*** Input ***
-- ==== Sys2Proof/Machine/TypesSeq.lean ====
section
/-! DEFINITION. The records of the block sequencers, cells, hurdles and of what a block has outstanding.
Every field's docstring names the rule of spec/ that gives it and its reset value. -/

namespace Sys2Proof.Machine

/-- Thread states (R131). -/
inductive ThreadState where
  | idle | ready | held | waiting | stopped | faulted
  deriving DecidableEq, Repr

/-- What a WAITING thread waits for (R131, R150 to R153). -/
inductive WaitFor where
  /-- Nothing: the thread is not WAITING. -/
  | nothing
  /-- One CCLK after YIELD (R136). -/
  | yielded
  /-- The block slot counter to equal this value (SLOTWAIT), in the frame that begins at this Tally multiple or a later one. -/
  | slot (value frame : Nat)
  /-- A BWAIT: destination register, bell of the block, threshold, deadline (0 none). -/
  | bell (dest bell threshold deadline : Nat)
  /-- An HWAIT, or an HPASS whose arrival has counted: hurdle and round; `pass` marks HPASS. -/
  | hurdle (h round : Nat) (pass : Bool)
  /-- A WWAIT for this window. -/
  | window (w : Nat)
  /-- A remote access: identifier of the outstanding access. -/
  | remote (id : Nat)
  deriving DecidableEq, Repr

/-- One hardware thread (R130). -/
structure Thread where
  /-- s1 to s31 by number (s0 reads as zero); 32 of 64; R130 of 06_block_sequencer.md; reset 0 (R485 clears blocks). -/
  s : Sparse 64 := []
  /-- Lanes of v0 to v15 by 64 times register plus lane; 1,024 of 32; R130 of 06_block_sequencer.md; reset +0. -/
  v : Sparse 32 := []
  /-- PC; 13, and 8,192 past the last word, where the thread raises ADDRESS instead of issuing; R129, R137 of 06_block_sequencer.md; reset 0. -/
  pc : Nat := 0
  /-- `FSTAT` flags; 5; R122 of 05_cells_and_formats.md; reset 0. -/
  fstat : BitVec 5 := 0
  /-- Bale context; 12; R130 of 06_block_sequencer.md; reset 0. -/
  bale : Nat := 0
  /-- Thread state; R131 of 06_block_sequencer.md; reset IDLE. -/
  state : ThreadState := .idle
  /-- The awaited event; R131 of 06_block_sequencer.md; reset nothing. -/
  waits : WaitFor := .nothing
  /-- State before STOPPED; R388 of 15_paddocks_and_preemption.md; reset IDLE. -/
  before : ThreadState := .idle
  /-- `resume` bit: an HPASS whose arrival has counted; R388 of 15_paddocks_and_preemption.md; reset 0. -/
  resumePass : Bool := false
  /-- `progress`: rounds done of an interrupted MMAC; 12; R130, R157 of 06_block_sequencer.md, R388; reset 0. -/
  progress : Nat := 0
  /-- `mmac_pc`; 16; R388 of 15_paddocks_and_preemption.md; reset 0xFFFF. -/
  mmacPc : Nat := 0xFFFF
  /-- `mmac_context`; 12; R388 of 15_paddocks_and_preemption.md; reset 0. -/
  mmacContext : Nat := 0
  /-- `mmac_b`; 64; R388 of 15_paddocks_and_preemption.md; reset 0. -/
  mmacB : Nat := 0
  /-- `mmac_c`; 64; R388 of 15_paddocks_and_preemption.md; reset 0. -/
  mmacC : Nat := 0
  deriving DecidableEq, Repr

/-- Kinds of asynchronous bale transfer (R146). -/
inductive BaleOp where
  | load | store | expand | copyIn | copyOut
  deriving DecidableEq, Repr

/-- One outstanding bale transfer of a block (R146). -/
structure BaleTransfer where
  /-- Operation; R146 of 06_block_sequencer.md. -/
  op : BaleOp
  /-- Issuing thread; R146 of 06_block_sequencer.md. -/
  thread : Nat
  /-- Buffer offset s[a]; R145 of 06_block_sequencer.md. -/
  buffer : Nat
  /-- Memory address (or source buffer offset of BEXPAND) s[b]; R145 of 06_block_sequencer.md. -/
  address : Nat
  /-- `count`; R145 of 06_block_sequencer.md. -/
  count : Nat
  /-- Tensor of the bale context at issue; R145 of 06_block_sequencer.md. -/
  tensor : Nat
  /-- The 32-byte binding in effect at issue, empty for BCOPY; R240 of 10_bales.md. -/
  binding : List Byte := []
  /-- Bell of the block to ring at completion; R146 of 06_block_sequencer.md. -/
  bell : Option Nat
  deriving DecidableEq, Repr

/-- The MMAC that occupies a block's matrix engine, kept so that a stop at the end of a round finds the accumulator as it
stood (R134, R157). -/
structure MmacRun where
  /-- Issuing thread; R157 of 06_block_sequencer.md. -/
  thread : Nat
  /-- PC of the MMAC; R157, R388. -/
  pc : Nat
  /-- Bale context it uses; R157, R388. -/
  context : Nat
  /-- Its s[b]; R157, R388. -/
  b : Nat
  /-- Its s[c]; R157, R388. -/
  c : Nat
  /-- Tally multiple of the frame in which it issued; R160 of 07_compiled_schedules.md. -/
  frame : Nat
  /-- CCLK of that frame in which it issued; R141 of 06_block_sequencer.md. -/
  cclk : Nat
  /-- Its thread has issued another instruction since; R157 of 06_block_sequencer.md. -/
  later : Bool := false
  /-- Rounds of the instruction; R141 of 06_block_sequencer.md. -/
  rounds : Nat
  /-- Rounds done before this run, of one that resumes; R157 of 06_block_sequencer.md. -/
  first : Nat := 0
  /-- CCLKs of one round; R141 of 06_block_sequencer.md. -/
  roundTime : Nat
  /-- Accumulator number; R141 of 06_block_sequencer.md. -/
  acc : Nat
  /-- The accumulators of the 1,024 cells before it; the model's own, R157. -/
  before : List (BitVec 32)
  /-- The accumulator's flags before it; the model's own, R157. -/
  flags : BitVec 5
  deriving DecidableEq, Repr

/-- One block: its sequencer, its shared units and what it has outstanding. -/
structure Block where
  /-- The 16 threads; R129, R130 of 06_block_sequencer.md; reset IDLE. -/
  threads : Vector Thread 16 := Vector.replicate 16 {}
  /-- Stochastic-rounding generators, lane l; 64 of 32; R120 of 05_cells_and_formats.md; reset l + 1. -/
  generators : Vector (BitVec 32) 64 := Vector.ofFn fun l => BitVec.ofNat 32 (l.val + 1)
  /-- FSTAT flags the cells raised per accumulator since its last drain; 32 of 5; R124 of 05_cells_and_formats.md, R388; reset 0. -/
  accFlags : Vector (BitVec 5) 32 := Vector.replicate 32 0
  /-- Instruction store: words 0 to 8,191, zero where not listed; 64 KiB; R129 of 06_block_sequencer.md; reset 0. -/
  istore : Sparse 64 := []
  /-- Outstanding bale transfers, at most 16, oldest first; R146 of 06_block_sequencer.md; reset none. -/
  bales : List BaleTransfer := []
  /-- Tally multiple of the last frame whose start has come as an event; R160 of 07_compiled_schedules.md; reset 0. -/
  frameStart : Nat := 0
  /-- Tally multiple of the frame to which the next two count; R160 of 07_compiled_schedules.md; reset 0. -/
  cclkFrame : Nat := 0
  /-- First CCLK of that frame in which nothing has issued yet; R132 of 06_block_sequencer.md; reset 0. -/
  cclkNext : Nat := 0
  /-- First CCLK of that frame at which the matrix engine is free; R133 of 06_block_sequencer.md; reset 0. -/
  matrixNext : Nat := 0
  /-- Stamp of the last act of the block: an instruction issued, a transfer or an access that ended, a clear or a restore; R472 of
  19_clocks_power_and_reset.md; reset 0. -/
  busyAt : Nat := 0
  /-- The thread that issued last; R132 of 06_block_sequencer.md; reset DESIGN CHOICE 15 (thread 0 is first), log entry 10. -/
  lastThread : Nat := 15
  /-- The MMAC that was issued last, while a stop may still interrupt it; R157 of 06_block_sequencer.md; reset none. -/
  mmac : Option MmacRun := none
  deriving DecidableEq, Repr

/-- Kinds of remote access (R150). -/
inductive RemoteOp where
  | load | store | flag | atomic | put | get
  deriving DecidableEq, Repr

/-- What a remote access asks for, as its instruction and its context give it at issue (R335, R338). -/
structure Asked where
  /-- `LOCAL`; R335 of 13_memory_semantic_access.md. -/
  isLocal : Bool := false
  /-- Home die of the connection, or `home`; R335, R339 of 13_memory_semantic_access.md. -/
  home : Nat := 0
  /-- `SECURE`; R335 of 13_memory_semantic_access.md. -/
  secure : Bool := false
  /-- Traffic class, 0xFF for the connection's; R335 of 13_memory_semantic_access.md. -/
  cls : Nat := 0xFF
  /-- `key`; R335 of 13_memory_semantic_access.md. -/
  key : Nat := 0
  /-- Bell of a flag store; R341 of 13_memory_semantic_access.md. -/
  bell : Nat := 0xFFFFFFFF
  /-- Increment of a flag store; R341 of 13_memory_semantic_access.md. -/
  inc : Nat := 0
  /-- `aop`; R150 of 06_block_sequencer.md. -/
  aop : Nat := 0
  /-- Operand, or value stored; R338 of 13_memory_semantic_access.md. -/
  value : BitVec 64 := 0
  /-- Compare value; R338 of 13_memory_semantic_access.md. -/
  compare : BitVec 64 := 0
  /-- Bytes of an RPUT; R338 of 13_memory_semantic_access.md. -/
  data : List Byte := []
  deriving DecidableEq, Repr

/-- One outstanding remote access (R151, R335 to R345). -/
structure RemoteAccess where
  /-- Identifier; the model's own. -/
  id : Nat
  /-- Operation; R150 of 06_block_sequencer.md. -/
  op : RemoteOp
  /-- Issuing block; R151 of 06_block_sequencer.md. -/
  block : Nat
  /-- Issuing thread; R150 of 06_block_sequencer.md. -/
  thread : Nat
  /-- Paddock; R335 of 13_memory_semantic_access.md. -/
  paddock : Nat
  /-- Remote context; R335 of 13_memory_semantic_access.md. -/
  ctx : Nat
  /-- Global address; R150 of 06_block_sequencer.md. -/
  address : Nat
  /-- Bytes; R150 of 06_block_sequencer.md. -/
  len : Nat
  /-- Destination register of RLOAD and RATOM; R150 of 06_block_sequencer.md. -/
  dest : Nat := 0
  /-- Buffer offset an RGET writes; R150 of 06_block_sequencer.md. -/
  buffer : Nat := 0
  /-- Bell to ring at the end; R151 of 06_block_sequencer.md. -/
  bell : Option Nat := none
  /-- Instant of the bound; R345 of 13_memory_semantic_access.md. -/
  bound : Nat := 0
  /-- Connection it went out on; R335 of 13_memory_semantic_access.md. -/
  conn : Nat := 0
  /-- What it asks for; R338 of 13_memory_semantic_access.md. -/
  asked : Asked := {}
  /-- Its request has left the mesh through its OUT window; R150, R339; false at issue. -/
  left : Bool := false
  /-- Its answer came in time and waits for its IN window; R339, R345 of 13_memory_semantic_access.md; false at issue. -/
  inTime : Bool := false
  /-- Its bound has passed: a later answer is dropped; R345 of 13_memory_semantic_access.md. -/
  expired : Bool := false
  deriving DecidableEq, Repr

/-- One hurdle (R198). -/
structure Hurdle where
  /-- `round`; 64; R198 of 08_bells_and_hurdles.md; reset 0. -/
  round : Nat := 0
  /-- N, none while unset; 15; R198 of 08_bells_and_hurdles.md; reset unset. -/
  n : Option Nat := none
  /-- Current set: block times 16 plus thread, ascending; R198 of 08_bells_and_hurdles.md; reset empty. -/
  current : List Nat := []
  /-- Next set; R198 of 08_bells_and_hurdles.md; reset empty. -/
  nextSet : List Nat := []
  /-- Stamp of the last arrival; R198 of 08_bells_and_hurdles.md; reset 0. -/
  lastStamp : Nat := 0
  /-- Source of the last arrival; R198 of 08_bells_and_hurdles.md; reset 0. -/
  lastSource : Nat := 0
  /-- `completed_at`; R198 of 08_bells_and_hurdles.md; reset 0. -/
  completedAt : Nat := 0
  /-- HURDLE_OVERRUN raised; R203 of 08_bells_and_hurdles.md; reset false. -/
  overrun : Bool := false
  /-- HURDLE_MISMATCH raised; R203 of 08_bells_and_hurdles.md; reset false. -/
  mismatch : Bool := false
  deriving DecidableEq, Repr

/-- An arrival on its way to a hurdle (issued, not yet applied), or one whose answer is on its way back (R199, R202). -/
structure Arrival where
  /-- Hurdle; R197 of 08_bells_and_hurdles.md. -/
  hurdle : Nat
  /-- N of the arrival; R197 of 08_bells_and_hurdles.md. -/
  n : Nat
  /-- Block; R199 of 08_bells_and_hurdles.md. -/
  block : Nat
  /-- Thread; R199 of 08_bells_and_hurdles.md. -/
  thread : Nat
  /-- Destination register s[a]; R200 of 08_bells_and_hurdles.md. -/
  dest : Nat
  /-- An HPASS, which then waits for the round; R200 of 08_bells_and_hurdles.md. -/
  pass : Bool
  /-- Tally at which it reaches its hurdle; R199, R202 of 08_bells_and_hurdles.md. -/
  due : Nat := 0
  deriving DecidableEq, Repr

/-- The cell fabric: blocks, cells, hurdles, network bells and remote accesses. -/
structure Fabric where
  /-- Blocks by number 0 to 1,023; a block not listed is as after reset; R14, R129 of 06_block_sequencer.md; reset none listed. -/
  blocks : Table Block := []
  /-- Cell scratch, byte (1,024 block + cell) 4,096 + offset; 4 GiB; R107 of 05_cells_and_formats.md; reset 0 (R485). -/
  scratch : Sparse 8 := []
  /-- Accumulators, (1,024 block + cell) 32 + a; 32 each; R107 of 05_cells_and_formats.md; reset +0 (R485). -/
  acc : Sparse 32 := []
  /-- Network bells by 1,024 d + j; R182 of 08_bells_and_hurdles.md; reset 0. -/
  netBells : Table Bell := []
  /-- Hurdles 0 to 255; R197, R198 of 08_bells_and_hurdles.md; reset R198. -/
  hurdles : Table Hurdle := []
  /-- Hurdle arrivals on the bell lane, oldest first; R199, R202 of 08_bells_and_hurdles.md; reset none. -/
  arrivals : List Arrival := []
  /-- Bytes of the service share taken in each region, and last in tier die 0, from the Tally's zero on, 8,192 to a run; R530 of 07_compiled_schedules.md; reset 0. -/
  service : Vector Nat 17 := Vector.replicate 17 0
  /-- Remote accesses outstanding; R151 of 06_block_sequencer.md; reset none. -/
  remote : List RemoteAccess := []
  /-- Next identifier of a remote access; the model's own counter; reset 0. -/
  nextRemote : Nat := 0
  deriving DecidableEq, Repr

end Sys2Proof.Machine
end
***
Transcribe the records above exactly, beginning at the line that contains "R130 of 06_block_sequencer.md; reset IDLE. -/" and ending with the line that contains "accFlags : Vector", both included, and nothing else.

  /-- The 16 threads; R129, R130 of 06_block_sequencer.md; reset IDLE. -/
  threads : Vector Thread 16 := Vector.replicate 16 {}
  /-- Stochastic-rounding generators, lane l; 64 of 32; R120 of 05_cells_and_formats.md; reset l + 1. -/
  generators : Vector (BitVec 32) 64 := Vector.ofFn fun l => BitVec.ofNat 32 (l.val + 1)
  /-- FSTAT flags the cells raised per accumulator since its last drain; 32 of 5; R124 of 05_cells_and_formats.md, R388; reset 0. -/
  accFlags : Vector (BitVec 5) 32 := Vector.replicate 32 0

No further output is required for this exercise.